# Problem
The answer must be one number: the count of lines in the data below that include "hcause".

# Supplied material
◇ ◇ ◇ ◇ ◇ ◇ ◇
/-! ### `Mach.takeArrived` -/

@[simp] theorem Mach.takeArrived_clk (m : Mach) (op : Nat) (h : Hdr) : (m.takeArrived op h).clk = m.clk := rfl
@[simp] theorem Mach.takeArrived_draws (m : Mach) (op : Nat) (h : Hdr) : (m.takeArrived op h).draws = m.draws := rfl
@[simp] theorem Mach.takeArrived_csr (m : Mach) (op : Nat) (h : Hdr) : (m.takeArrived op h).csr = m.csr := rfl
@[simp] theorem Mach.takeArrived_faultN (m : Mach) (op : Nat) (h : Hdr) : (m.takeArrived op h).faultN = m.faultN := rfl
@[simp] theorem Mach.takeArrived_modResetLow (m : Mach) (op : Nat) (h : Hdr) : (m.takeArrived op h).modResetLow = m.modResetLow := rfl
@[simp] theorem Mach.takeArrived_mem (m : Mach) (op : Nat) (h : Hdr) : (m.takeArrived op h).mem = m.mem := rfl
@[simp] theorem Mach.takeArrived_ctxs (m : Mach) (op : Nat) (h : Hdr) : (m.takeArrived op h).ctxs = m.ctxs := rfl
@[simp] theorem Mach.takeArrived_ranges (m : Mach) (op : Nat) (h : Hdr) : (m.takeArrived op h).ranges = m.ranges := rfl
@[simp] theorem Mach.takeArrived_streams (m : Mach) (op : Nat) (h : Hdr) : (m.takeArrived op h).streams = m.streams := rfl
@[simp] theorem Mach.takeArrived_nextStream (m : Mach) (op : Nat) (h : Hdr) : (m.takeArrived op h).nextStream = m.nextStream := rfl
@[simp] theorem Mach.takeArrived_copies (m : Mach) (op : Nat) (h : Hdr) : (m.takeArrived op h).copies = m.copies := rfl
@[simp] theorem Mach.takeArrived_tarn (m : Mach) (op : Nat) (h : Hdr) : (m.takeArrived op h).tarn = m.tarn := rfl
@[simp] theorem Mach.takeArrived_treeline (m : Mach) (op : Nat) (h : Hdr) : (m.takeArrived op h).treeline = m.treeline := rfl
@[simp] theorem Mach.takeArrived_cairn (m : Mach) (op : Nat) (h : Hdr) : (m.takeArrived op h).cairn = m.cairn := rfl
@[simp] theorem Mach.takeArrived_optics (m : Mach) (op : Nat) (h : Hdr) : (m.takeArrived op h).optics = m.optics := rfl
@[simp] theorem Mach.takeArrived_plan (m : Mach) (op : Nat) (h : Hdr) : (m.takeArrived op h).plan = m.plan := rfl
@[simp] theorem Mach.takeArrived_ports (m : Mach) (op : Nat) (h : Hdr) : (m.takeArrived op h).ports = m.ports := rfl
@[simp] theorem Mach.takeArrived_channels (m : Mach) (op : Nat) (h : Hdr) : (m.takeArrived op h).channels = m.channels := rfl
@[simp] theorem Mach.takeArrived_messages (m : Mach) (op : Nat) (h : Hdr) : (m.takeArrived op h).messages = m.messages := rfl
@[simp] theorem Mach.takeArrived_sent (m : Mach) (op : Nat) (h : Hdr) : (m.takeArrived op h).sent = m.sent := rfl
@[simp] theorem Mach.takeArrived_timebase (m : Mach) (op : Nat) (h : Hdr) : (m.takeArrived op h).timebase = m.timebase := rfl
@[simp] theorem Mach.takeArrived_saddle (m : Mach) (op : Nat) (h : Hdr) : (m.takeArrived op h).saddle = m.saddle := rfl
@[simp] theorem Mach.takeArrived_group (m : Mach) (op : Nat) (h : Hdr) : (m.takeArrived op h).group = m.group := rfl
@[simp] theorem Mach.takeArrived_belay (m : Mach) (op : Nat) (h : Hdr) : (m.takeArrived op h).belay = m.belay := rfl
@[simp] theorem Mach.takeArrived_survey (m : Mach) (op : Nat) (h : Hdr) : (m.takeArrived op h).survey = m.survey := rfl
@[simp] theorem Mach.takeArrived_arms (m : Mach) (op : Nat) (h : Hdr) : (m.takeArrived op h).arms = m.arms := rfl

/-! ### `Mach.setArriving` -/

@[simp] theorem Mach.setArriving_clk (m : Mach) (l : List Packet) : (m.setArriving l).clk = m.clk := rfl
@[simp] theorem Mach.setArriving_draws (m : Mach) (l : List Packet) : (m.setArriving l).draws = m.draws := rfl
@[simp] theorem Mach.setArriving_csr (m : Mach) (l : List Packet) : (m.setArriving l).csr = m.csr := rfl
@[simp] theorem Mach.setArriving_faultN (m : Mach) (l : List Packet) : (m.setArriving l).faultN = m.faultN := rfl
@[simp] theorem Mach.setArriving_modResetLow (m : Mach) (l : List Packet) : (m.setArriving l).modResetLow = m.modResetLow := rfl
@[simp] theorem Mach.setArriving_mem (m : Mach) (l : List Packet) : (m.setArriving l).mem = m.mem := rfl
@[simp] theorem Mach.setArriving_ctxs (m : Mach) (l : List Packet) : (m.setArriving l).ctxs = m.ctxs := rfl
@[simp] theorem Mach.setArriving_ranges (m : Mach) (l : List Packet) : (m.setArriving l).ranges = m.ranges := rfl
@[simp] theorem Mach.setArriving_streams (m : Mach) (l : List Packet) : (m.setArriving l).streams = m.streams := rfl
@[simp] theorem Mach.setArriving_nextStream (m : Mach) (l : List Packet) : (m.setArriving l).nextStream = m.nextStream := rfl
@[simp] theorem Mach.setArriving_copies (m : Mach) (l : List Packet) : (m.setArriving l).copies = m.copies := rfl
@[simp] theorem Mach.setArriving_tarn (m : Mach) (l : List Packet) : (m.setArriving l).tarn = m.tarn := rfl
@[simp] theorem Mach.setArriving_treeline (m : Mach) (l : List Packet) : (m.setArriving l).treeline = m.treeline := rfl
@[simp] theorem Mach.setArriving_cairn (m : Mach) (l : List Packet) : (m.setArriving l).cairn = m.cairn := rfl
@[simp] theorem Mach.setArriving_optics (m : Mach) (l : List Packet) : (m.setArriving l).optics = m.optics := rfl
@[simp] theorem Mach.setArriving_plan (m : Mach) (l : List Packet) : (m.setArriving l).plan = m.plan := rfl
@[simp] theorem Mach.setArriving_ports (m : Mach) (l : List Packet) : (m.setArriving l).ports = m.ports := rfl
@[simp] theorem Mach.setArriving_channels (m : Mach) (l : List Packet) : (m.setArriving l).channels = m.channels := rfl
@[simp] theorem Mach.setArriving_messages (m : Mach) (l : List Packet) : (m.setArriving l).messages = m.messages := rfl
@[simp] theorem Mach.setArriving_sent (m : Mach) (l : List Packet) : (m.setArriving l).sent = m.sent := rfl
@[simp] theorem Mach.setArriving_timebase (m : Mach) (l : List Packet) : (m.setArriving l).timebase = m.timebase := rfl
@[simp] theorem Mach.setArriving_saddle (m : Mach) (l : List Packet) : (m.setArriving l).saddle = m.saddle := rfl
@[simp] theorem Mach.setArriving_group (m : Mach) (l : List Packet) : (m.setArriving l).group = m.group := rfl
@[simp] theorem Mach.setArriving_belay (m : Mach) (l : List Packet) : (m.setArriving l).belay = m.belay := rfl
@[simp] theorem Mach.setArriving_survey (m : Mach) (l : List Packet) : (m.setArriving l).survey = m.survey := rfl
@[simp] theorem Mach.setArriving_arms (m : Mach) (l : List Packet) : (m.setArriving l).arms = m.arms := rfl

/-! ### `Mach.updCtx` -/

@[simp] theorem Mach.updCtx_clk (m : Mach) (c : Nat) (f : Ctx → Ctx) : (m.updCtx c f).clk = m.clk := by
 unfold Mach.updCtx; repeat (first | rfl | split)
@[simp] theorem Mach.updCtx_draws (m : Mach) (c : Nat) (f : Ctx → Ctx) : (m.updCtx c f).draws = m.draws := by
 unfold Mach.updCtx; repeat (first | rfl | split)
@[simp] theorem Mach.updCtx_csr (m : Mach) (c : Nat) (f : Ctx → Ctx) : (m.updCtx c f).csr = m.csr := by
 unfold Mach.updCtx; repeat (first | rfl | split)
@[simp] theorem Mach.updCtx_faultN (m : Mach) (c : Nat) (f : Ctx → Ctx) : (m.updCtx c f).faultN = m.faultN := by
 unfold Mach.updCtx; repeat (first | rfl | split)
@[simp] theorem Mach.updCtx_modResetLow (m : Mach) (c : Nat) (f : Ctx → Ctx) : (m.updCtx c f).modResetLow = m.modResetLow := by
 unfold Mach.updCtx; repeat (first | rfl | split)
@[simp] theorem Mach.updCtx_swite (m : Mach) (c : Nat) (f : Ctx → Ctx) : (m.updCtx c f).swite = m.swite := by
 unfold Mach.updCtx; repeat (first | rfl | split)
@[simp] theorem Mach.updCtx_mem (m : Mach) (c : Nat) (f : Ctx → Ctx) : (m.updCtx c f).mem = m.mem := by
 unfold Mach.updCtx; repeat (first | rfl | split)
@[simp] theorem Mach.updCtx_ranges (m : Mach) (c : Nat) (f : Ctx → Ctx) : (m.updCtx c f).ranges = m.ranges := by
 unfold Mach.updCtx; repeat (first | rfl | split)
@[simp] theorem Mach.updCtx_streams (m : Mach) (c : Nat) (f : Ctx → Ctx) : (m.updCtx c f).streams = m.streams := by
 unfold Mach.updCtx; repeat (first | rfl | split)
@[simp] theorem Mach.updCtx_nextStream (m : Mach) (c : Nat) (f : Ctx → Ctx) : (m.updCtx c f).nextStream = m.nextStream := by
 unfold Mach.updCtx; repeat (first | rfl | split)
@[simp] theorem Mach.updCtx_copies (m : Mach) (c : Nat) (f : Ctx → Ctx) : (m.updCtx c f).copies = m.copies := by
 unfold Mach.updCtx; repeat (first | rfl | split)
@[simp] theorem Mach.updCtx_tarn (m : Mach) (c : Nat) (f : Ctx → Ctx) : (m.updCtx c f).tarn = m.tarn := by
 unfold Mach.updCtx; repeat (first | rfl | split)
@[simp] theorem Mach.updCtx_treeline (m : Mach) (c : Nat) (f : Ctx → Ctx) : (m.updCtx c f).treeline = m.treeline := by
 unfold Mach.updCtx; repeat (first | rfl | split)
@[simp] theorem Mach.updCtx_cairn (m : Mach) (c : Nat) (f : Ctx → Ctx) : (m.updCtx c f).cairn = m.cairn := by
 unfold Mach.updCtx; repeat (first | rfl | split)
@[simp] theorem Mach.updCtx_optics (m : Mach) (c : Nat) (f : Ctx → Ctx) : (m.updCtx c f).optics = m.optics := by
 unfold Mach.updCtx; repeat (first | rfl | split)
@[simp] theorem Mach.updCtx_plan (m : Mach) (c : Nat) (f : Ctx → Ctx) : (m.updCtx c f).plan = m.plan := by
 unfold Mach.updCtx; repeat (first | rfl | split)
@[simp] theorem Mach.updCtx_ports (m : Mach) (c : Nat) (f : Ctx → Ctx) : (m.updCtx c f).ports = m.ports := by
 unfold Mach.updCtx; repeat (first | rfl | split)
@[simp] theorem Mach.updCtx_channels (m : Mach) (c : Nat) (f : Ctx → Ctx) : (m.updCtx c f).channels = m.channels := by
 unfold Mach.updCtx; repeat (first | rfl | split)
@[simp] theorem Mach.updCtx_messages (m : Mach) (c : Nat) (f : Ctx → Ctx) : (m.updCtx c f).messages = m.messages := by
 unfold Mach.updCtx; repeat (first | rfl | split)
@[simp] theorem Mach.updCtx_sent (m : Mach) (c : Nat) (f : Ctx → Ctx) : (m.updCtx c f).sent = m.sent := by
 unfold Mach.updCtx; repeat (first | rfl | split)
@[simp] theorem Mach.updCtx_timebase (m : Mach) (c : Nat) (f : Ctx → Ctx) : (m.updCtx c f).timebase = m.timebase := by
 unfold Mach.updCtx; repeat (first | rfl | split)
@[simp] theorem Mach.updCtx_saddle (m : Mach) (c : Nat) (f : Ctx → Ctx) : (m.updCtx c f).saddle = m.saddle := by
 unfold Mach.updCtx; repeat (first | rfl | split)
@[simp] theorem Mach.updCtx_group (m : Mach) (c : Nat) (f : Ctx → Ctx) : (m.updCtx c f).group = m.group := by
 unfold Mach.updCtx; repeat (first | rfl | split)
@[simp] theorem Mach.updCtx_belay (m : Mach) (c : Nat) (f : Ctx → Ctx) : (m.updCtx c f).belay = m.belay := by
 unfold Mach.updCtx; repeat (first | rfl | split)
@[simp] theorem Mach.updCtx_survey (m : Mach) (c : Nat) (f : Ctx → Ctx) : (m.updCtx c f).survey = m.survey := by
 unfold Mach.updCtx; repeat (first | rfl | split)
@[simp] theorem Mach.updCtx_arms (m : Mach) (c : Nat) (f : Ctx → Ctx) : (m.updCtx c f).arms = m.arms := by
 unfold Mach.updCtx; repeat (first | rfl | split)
◇ ◇ ◇ ◇ ◇ ◇ ◇
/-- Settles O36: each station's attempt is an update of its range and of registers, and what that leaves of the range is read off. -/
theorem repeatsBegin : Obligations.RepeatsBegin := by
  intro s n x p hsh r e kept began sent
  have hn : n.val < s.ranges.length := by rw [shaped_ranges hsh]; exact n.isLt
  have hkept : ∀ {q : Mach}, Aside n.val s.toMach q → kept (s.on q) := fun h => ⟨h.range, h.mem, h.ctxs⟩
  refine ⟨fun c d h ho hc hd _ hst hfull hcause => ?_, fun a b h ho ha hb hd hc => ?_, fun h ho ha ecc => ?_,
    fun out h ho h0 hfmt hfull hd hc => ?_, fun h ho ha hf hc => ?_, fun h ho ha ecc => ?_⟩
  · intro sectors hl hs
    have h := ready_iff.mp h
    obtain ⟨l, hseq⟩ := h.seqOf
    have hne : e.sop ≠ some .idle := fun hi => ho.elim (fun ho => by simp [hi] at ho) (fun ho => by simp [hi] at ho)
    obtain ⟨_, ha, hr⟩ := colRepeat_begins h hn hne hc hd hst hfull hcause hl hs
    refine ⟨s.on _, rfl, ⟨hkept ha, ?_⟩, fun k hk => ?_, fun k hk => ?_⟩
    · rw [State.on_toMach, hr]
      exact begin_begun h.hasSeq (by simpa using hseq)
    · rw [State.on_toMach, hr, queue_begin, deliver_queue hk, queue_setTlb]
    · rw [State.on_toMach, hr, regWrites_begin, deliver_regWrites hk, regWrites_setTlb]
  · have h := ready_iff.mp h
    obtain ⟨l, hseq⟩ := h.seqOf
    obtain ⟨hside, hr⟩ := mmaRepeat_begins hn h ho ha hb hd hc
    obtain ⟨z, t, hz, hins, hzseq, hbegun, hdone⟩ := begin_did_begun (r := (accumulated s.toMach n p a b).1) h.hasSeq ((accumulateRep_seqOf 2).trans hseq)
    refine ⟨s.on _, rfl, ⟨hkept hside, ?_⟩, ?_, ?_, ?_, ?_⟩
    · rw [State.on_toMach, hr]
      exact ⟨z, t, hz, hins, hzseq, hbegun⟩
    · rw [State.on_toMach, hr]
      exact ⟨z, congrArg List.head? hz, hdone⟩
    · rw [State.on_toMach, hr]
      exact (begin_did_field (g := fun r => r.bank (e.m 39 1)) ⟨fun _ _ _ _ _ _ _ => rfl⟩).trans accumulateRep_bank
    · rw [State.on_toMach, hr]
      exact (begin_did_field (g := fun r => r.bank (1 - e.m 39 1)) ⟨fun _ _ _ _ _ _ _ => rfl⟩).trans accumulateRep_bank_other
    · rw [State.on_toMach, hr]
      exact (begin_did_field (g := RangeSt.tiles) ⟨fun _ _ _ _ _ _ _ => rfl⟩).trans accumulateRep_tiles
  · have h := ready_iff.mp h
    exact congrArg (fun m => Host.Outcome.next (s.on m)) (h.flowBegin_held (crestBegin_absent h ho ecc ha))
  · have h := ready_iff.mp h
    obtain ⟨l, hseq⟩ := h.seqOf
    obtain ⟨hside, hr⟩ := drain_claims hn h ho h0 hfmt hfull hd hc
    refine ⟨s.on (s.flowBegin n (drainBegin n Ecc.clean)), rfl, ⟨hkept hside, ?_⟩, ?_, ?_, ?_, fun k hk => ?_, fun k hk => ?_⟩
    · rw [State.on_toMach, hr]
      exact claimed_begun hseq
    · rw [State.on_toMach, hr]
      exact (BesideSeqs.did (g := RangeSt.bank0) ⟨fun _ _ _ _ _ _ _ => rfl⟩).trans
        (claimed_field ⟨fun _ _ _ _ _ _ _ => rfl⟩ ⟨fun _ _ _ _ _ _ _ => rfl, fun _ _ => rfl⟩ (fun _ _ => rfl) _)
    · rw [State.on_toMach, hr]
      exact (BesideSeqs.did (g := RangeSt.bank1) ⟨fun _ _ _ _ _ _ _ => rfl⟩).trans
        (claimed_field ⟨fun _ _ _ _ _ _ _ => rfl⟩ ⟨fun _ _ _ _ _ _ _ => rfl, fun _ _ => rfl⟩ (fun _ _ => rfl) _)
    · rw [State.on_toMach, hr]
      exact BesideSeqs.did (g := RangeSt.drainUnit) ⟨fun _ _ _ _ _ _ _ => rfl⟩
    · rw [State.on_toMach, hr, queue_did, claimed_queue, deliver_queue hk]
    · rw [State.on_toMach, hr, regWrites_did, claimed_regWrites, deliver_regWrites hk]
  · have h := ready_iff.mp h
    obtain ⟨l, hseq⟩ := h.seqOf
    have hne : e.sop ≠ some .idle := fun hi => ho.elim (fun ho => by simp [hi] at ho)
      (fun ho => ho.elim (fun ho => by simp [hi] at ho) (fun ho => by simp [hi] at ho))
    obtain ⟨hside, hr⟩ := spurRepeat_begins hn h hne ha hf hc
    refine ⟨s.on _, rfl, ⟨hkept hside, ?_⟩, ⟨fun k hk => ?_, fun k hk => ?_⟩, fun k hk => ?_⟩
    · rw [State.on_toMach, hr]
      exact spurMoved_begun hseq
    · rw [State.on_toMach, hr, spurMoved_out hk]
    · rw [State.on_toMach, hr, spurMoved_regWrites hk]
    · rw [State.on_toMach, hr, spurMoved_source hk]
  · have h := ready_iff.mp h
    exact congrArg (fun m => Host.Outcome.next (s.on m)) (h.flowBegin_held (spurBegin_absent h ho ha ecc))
◇ ◇ ◇ ◇ ◇ ◇ ◇
# Answer to the problem
2